The manuscript is interesting and well written. It could be further improved after revision according to the following comments:
Reply: Many thanks to the reviewer for the positive comments. The comments have been carefully considered and the corresponding revision in the following has been made as suggested by the reviewer.
Comment 1: In Section 2, more details (and the respective equations) should be provided regarding the updating of the weight coefficients of the 3D generator and the computational cost of the training.
Reply: We appreciate reviewer’s valuable comment.

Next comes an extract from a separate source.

-- ==== Sys2Proof/Machine/Dispatch.lean ====
section
/-! DEFINITION. One arm per command of the opcode table, each a direct call of its meaning. -/

namespace Sys2Proof.Machine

The following explanation was added. “After this repeated training was completed, 64 sets of latent variables in the format of 18 × 18 × 18 and 10 × 10 × 10 (voxel) were input to the 3D-generators of model_64 and model_128, respectively, to obtain a larger 3D synthetic image with a 512 × 512 × 512 (voxel) multiplied by 1 channel. In both models, the thirty-two subdivided datasets (batch size) were used for training the generator, which was performed only once. Meanwhile, eight subdivided datasets were used for training the critic, which was repeated five time in one iteration. The used optimizer was Adam according to the original SliceGAN model [4].”
Comment 2: The figures should be renumbered after Figure 5. Moreover, current Figure 9 and ref. [16] are not cited-discussed in the text. This should be fixed.
Reply: Thank you for pointing out our mistake in numbering figures. We have corrected it and ref.[16] was cited in the text as follows. “There are two main types of image generation algorithms: one is an adversarial generation network (GAN) [5] and the other is a variational autoencoder [16].”
Comment 3: In the Introduction, “Kench [4]” should be corrected to “Kench and Cooper [4]”.
Reply: We corrected the reference.
Comment 4: In p. 1, line 32 and p. 5, line 128, it would be better to write “perpendicular planes” or “perpendicular sections” instead of “perpendicular faces”.
Reply: Following reviewer’s suggestion, we change the word “faces” to “planes”.
Comment 5: p. 3, line 83: I think that “4 x 4 latent variables” should be changed to “4 x 4 x 4 latent variables”.
Reply: Thank you for your finding our careless mistake. We have corrected the text.
Author Response File: Author Response.pdf
Round 2
Reviewer 1 Report
The authors took all comments into consideration when revising
their paper. It is now substantially improved and can be accepted
for publishing.
Reviewer 2 Report
The revised manuscript has been improved according to the reviewer's comments and is recommended for publication in its present form.